★★★★☆
The Blue Trail (O Último Azul), this year’s winner of the Berlin International Film Festival Grand Jury Prize, is probably unlike most things you’ve seen before. Set in a quasi-dystopian – although not techno-futuristic – near-present Brazil, the film shows us a country that now sends all citizens over 80 to housing colonies, so that they don’t hinder the productivity of younger citizens. The protagonist Tereza, played sublimely by Denise Weinberg, refuses to comply with this and sets out on a journey down the Amazon in an attempt to fulfil her dream of flying.

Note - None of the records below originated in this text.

-- ==== Sys2Proof/Machine/Refsel.lean ====
section
/-! DEFINITION. References (R108–R123): the tests, the reference state machine and the candidate of a selector. Timers run in pin time, as
TIU counts of 2 ns. -/

namespace Sys2Proof.Machine

def State.dpll_ (s : State) (d : Nat) : DpllPart := Tbl.get (fun _ => DpllPart.reset) s.dpll d
def State.setDpll (s : State) (d : Nat) (v : DpllPart) : State := { s with dpll := Tbl.set (fun _ => DpllPart.reset) s.dpll d v }

/-- Timekeeping engine `t` issues its laps: TCLK runs, a bank has been swapped in (R487), it is not whistled, and TE1 is off from L2
(R337, R485). -/
def State.teRuns (s : State) (t : Nat) : Bool :=
  s.tclkOn && (Tbl.get (fun _ => none) s.itin.teBank t).isSome && !s.wHeld 7 t && !s.flt.resume.testBit t && (t == 0 || s.rung ≤ 1)

/-- KIND of reference `i`: 0 FREQ, 1 PHASE, 2 TIME (R108, R128). -/
def State.refKind (s : State) (i : Nat) : Nat :=
  if i < 12 then (let k := s.fld (F.REF_CFG_KIND i); if k = 3 then 0 else k) else if i < 16 then 0 else 2

/-- STATE of reference `i` (R128): 0 OFF, 1 FAILED, 2 WTR, 3 QUALIFIED, 4 HOLDOFF, 5 TIMEBASE. -/
def State.refState (s : State) (i : Nat) : Nat := s.fld (F.REF_STATUS_STATE i)

/-- The reference is usable: QUALIFIED or in HOLDOFF (R122). -/
def State.refFit (s : State) (i : Nat) : Bool := s.refState i == 3 || s.refState i == 4

/-- The reference has gone: FAILED or OFF (R123, R124). -/
def State.refGone (s : State) (i : Nat) : Bool := s.refState i ≤ 1

/-- Reference `i` is the external timebase (R110). -/
def State.refIsTimebase (s : State) (i : Nat) : Bool := s.tbLocked && i < 2 && s.fld F.TB_CTRL_SRC == i + 1

/-! ### Quality levels (R117) -/

/-- QL_RANK of an SSM quality level (ESMC, option I). -/
def ssmRank (ql : Nat) : Nat :=
  match ql with
  | 0x2 => 1
  | 0x4 => 2
  | 0x8 => 3
  | 0xb => 4
  | _ => 15

/-- QL_RANK of a PTP clockClass. -/
def classRank (c : Nat) : Nat :=
  match c with
  | 6 => 1
  | 7 => 2
  | 13 => 3
  | 14 => 3
  | 52 => 4
  | 58 => 4
  | 187 => 4
  | 193 => 4
  | 248 => 8
  | _ => 15

/-! ### Measurements (R112–R115) -/

/-- What a source has published: its publication count, its frequency in 2⁻⁴⁸, whether the estimate carries none of TOO_FEW,
PARTIAL and COLD, and the TIU count at which it was published (R112, R113). -/
def State.refSource (s : State) (i : Nat) (pkt : List PktOut) : Nat × Int × Bool × Nat :=
  let r := s.refp i
  if i < 16 then
    let f := s.rv (Reg.REG_FLAGS i)
    (s.rv (Reg.REG_SEQ i), signed 64 (s.quant (Reg.REG_Y i) 2), !f.testBit 1 && !f.testBit 2 && !f.testBit 4, r.pub)
  else if i = 16 then (s.rv Reg.SOL_SEQ, signed 64 (s.quant Reg.SOL_DRIFT 2), true, r.pub)
  else if i < 21 then
    match pkt.find? (fun q => q.p.val + 17 == i) with
    | some q => (r.seq + 1, q.y, q.fresh, s.tiu.count)
    | none => (r.seq, 0, false, r.pub)
  else (s.fld F.DZ_SEQ_SEQ, signed 64 (s.quant Reg.DZ_FREQ 2), true, r.pub)

/-- The gate length of a source in TCLK cycles: 1 s for GNS, PKT0–PKT3 and DSY (R113). -/
def State.refGate (s : State) (i : Nat) : Nat := if i < 16 then s.gateLen i else 500000000

/-- The predicted reading of a perfect reference (R114). -/
def State.yPred (s : State) : Int := if s.tbExt then 0 else s.srv Reg.TB_LEARNED + s.srv Reg.TB_PRED_DEV

/-- A publication is taken into account at the first tick after it: REF_Y takes its offset (R112, R114). -/
def refMeasure (pkt : List PktOut) (s : State) (i : Nat) : State :=
  let r := s.refp i
  let m := s.refSource i pkt
  if m.1 = r.seq || s.refIsTimebase i then s
  else (s.setRefp i { r with seq := m.1, pub := m.2.2.2, ok := m.2.2.1 }).setQuant (Reg.REF_Y i) 2 (unsigned 64 (m.2.1 - s.yPred))

/-- The estimate of reference `i` is fresh: published within the last two gate lengths, and whole (R113). -/
def State.refFresh (s : State) (i : Nat) : Bool :=
  let r := s.refp i
  r.ok && s.since r.pub ≤ 2 * s.refGate i

/-- REF_Y as a number. -/
def State.refY (s : State) (i : Nat) : Int := signed 64 (s.quant (Reg.REF_Y i) 2)

/-- The measured noise in whole ps, saturated to 16 bits (R112, R115): the residual for FREQ, else the STAT engine. -/
def State.refNoise (s : State) (i : Nat) : Nat :=
  let ps := if s.refKind i = 0 then roundDiv (s.rv (Reg.REG_RESID i) * 125 : Nat) 4096
    else roundDiv (s.quant (Reg.STAT_SDEV (s.fld (F.REF_CFG_STAT i))) 2 * 125 : Nat) (4096 * 256)
  min 65535 ps.toNat

/-- A packet servo's output at a tick: a valid one marks it active, and its phase output `delta` is kept for the loops (R112, R133). -/
def pktActivity (pkt : List PktOut) (delta : List (Fin 4 × Int)) (s : State) : State :=
  pkt.foldl (fun s q =>
    if q.valid then
      let s1 := refEdge (17 + q.p.val) q.pin s
      match delta.find? (fun x => x.1 == q.p) with
      | some x => s1.setRefp (17 + q.p.val) { s1.refp (17 + q.p.val) with phase := some (q.pin, x.2) }
      | none => s1
    else s) s

/-- An activity window of reference `i` that ends at or before pin time `b` closes: activity is lost at the tick that closes it, and
a later edge has started the next window (R116). -/
def activityClose (i b : Nat) (s : State) : State :=
  let r := s.refp i
  let due := fun (e : Int) => decide (0 ≤ tdiff b e)
  let cur := match r.lastAct with
    | some t => r.act && due ((t + s.actWin i : Nat) : Int)
    | none => false
  if cur || r.lapses.any (fun e => due e) then
    let s1 := s.setRefp i { r with act := r.act && !cur, lapses := r.lapses.filter (fun e => !due e), lost := true }
    if s.flag (F.REF_CFG_EN i) then s1.setFlag (F.REF_STATUS_ACT_FAIL i) true else s1
  else s

/-- The windows that tick k closes are those that end at or before the pin time of tick k − 2 (R116). -/
def windowsClose (s : State) : State :=
  match s.tiu.selAt with
  | [_, c] => (List.range 22).foldl (fun s i => activityClose i (c * 65536) s) s
  | _ => s

/-- Reference `i` is active: an edge in its window, and where activity needs it, the port's block lock or the daisy lane READY (R112). -/
def State.refActive (s : State) (i : Nat) : Bool :=
  let r := s.refp i
  r.act && !r.lost && (i < 12 || (15 < i && i < 21) ||
    (if i = 21 then s.fld F.DZ_STATUS_STATE == 6 && !s.flag F.DZ_STATUS_MASTER else s.flag (F.PORT_STATUS_BLOCK_LOCK (i - 12))))

/-- The frequency test's result: between the two limits, and on a stale estimate, the last result stands; before the first fresh
estimate it fails (R113, R115). -/
def State.freqTest (s : State) (i : Nat) (fresh : Bool) : Bool :=
  let r := s.refp i
  let rej := max (s.fld (F.REF_FREQ_FREQ_REJ i)) (s.fld (F.REF_FREQ_FREQ_ACC i))
  if s.fld (F.REF_FREQ_FREQ_REJ i) = 0xffff then true
  else if !fresh then r.had && r.freqOk
  else if withinPpb (s.refY i) (s.fld (F.REF_FREQ_FREQ_ACC i)) then true
  else if !withinPpb (s.refY i) rej then false
  else r.had && r.freqOk

/-- The results of the activity, frequency, noise and quality tests of an enabled reference, in REF_STATUS (R115); an external timebase
takes part in none (R110). -/
def refTests (s : State) (i : Nat) : State :=
  let r := s.refp i
  if !s.flag (F.REF_CFG_EN i) || s.refIsTimebase i then s.setRefp i { r with lost := false } else
  let fresh := s.refFresh i
  let f := s.freqTest i fresh
  let pn := s.refNoise i
  let max_ := s.fld (F.REF_PN_PN_MAX i)
  let ql := s.fld (F.REF_QL_QL_RANK i)
  let s1 := s.setRefp i { r with freqOk := f, had := r.had || fresh, lost := false }
  let s2 := (s1.setRv (Reg.REF_PN_MEAS i) pn).setFlag (F.REF_STATUS_STALE i) (!fresh)
  let s3 := (s2.setFlag (F.REF_STATUS_ACT_FAIL i) (!s.refActive i)).setFlag (F.REF_STATUS_FREQ_FAIL i) (!f)
  (s3.setFlag (F.REF_STATUS_PN_FAIL i) (max_ != 0xffff && max_ < pn)).setFlag (F.REF_STATUS_QL_FAIL i)
    (s.fld (F.REF_QL_QL_MAX i) < ql || ql == 15)

/-! ### Agreement (R118) -/

/-- |REF_Y(a) − REF_Y(b)| is above AGREE_THR × 0.01 ppb. -/
def State.disagree (s : State) (a b : Nat) : Bool :=
  decide (s.fld F.AGREE_AGREE_THR * 2 ^ 48 < (s.refY a - s.refY b).natAbs * 10 ^ 11)

/-- A rise of DISPUTED counts DISPUTE_EVT (R118). -/
def State.dispute (s : State) (i : Nat) (b : Bool) : State :=
  let was := s.flag (F.REF_STATUS_DISPUTED i)
  let s1 := s.setFlag (F.REF_STATUS_DISPUTED i) b
  if b && !was then s1.bump Reg.DISPUTE_EVT else s1

/-- The agreement test over the references in QUALIFIED or HOLDOFF with fresh estimates (R118). -/
def agreement (s : State) : State :=
  let all := List.range 22
  if s.fld F.AGREE_AGREE_THR = 0xffff then
    all.foldl (fun s i => (s.dispute i false).setFlag (F.REF_STATUS_AGREE_FAIL i) false) s
  else
    let mem := all.filter (fun i => s.flag (F.REF_CFG_EN i) && s.refFit i && s.refFresh i)
    let n := mem.length
    let dis := fun i => (mem.filter (fun j => j != i && s.disagree i j)).length
    let bad := if n ≤ 2 then [] else mem.filter (fun i => n - 1 < 2 * dis i)
    let none_ := bad.length == n
    all.foldl (fun s1 i =>
      if mem.contains i then
        let k := dis i
        let fails := !none_ && bad.contains i
        let s2 := s1.setFlag (F.REF_STATUS_AGREE_FAIL i) fails
        if fails then s2
        else if 0 < k && (none_ || n == 2 || 2 * k == n - 1) then s2.dispute i true
        else if k == 0 && 2 ≤ n then s2.dispute i false
        else s2
      else s1.setFlag (F.REF_STATUS_AGREE_FAIL i) false) s

/-! ### The reference state machine (R120) -/

/-- Any of the tests but activity fails. -/
def State.otherFail (s : State) (i : Nat) : Bool :=
  s.flag (F.REF_STATUS_FREQ_FAIL i) || s.flag (F.REF_STATUS_PN_FAIL i) || s.flag (F.REF_STATUS_QL_FAIL i) || s.flag (F.REF_STATUS_AGREE_FAIL i)

/-- The reference enters a state; a timer of it starts now (R120). -/
def State.refTo (s : State) (i st : Nat) : State :=
  ((s.setFld (F.REF_STATUS_STATE i) st).setRefp i { s.refp i with start := s.tiu.count }).setRv (Reg.REF_TIMER i) 0

/-- The wait-to-restore time in TCLK cycles (R120, R128, R146). -/
def State.wtrTime (s : State) (i : Nat) : Nat :=
  let w := s.fld (F.REF_WTR_WTR_S i)
  500000000 * (if s.flag (F.REF_STATUS_JUMPED i) then max w (s.fld (F.REF_WTR_WTR_JUMP_S i)) else w)

/-- The hold-off time in TCLK cycles. -/
def State.holdTime (s : State) (i : Nat) : Nat := 500000 * s.fld (F.REF_HOLDOFF_HOLDOFF_MS i)

/-- The running timer of reference `i`, of `t` TCLK cycles, has expired (R120). -/
def State.refExpired (s : State) (i t : Nat) : Bool := t ≤ s.since (s.refp i).start

/-- The time left on a timer of `t` TCLK cycles, in units of 10 ms rounded up (R128). -/
def State.refTimer (s : State) (i t : Nat) : State :=
  s.setRv (Reg.REF_TIMER i) (min (2 ^ 20 - 1) ((t - s.since (s.refp i).start + 4999999) / 5000000))

/-- Wait-to-restore ends: QUALIFIED, JUMPED cleared, REF_EVT counted (R120). -/
def refQualify (i : Nat) (s : State) : State := ((s.refTo i 3).setFlag (F.REF_STATUS_JUMPED i) false).bump (Reg.REF_EVT i)

/-- The reference goes to FAILED and REF_EVT counts (R120). -/
def refFail (i : Nat) (s : State) : State := (s.refTo i 1).bump (Reg.REF_EVT i)

/-- Wait-to-restore is checked: QUALIFIED once its time has run. -/
def wtrCheck (i : Nat) (s : State) : State :=
  if s.refExpired i (s.wtrTime i) then refQualify i s else s.refTimer i (s.wtrTime i)

/-- HOLDOFF (R120, R121): activity restored wins, then the other tests and the timer, which has expired where `x`. -/
def holdCheck (i : Nat) (x : Bool) (s : State) : State :=
  if !s.flag (F.REF_STATUS_ACT_FAIL i) then s.refTo i 3
  else if s.otherFail i || x then refFail i s
  else s.refTimer i (s.holdTime i)

/-- One tick of the reference rows of R120, in order. -/
def refRow (s : State) (i : Nat) : State :=
  let act := !s.flag (F.REF_STATUS_ACT_FAIL i)
  let other := s.otherFail i
  if !s.flag (F.REF_CFG_EN i) then
    let s1 := ((s.setFld (F.REF_STATUS_STATE i) 0).setFld ⟨Reg.REF_STATUS i, 8, 5⟩ 0).setRv (Reg.REF_TIMER i) 0
    s1.setRefp i { s.refp i with had := false, freqOk := false }
  else if s.refIsTimebase i then (if s.refState i = 5 then s else s.refTo i 5)
  else match s.refState i with
    | 0 => s.refTo i 1
    | 1 => if act && !other then wtrCheck i (s.refTo i 2) else s
    | 2 => if !act || other then s.refTo i 1 else wtrCheck i s
    | 3 =>
      if other then refFail i s
      else if !act then
        if s.fld (F.REF_HOLDOFF_HOLDOFF_MS i) = 0 then refFail i s
        else (fun s => s.refTimer i (s.holdTime i)) (s.refTo i 4)
      else s
    | 4 => holdCheck i (s.refExpired i (s.holdTime i)) s
    | _ => s.refTo i 1

/-! ### The candidate (R119, R122, R123) -/

/-- The rank that selector `d` gives reference `i` (R122). -/
def State.selRank (s : State) (d i : Nat) : Nat :=
  s.rv (if i < 8 then Reg.SEL_RANK_A d else if i < 16 then Reg.SEL_RANK_B d else Reg.SEL_RANK_C d) / 16 ^ (i % 8) % 16

/-- The reference that selector `d` follows or moves to. -/
def State.selCur (s : State) (d : Nat) : Nat :=
  if s.fld (F.SEL_STATUS_STATE d) = 2 then s.fld (F.SEL_STATUS_TARGET d) else s.fld (F.SEL_STATUS_SELECTED d)

/-- The references that selector `d` may use: fit, with a non-zero rank (R122). -/
def State.selEligible (s : State) (d : Nat) : List Nat := (List.range 22).filter (fun i => s.refFit i && s.selRank d i != 0)

/-- The smaller |REF_Y|, and the lower ID on a tie; the list rises in ID (R119). -/
def State.closest (s : State) (l : List Nat) : Option Nat :=
  l.foldl (fun b i => match b with
    | none => some i
    | some j => if (s.refY i).natAbs < (s.refY j).natAbs then some i else some j) none

/-- The forced reference is the candidate (R122). -/
def State.selForced (s : State) (d : Nat) : Bool :=
  s.flag (F.SEL_FORCE_FORCE_EN d) && s.fld (F.SEL_FORCE_FORCE_ID d) < 22 && s.refFit (s.fld (F.SEL_FORCE_FORCE_ID d))

/-- The candidate of selector `d` (R122, R119). -/
def State.candidate (s : State) (d : Nat) : Option Nat :=
  let e := s.selEligible d
  let cur := s.selCur d
  if s.selForced d then some (s.fld (F.SEL_FORCE_FORCE_ID d))
  else if !s.flag (F.SEL_CFG_REVERT d) && e.contains cur then some cur
  else
    let best := e.foldl (fun b i => min b (s.selRank d i)) 16
    let tied := e.filter (fun i => s.selRank d i == best)
    if tied.contains cur then some cur
    else if 1 < tied.length && tied.all (fun i => s.flag (F.REF_STATUS_DISPUTED i)) then s.closest tied
    else tied.head?

/-- The force is dropped: FORCE_EN = 0 and FORCE_DROPPED (R123). -/
def forceDrop (d : Nat) (s : State) : State :=
  (s.setFlag (F.SEL_FORCE_FORCE_EN d) false).setFlag (F.SEL_STATUS_FORCE_DROPPED d) true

Speaking in Cinema Trindade in Porto, the director Gabriel Mascaro expressed his frustration at the way that stories about the elderly tend to unfold in cinema. When doing research for this film, he explained that he struggled to find films with elderly protagonists that weren’t about figures stuck in the past; frail bodies already dead to the present and simply waiting to die. The Blue Trail certainly opens up a path for a new way of filming old age, centred in a body of the present that still desires.
This does not mean that Mascaro’s film shies away from the physicality of ageing: quite the opposite. With a 4:3 aspect ratio and frequent close-up shots, Weinberg’s body constantly takes up the screen. In one of the most beautiful scenes in the film, Tereza teaches Roberta (Miriam Soccarras) – an elderly ship captain she meets along the way – to dance. Their bodies and faces, close together, consume the screen.
Although the film flirts at times with the mystical, there is nothing transcendent about it. One of the recurring elements of the plot is a snail whose trail is blue. This is a snail that, the film tells us, is only found when it wants to be and, when its trail is dripped into the eye, leads to visions that show one’s future. Importantly, when Tereza places the drops in both her eyes and those of Roberta we do not see their visions, only their bodies reacting to the effects of the substance. Mascaro seems to be able to play with the magical while always grounding himself in the earthly.
This is where the film’s setting is also very important. Here the Amazon is another body, far more ancient than Tereza’s but just as neglected. On her first boat trip, Tereza finds a bank covered with tyres that have been returned to the place their material first got cut down from. Outside the lush, green Amazonian wilderness, the towns and habitations seen in the film are poor and run-down. Although the society borders on dystopian, there is no technology in the film – as Mascaro himself points out – that doesn’t exist today. Everything is within the realm of the possible, and that makes it all the more affecting.
The original title does not actually translate to ‘The Blue Trail’ but instead to ‘The Last Blue’, which I think is key as a frame to the film. When discussing genre, Mascaro stated that he drew both from dystopian and coming-of-age films because they tend to centre themes of rebellion and self-discovery. Tereza, a single mother working all the time, at one point says that she never really had the time to think about what she wanted to do but that she still feels a desire to do something. She eventually decides on flying, and this is what takes her on a journey through the Amazon River in search of an ultra-light aircraft to take her.
One flight, one radical moment of freedom before allowing herself to be sent to the colonies, the last blue. What she finds instead, aided by both the blue of the river and the snail trail, is arguably a much more profound freedom: an entirely new way of living, one which would have been impossible for her to picture at the start of the film and which rejects all forms of control. A future that the film does not close off for us, but is open and unfolding: the last blue.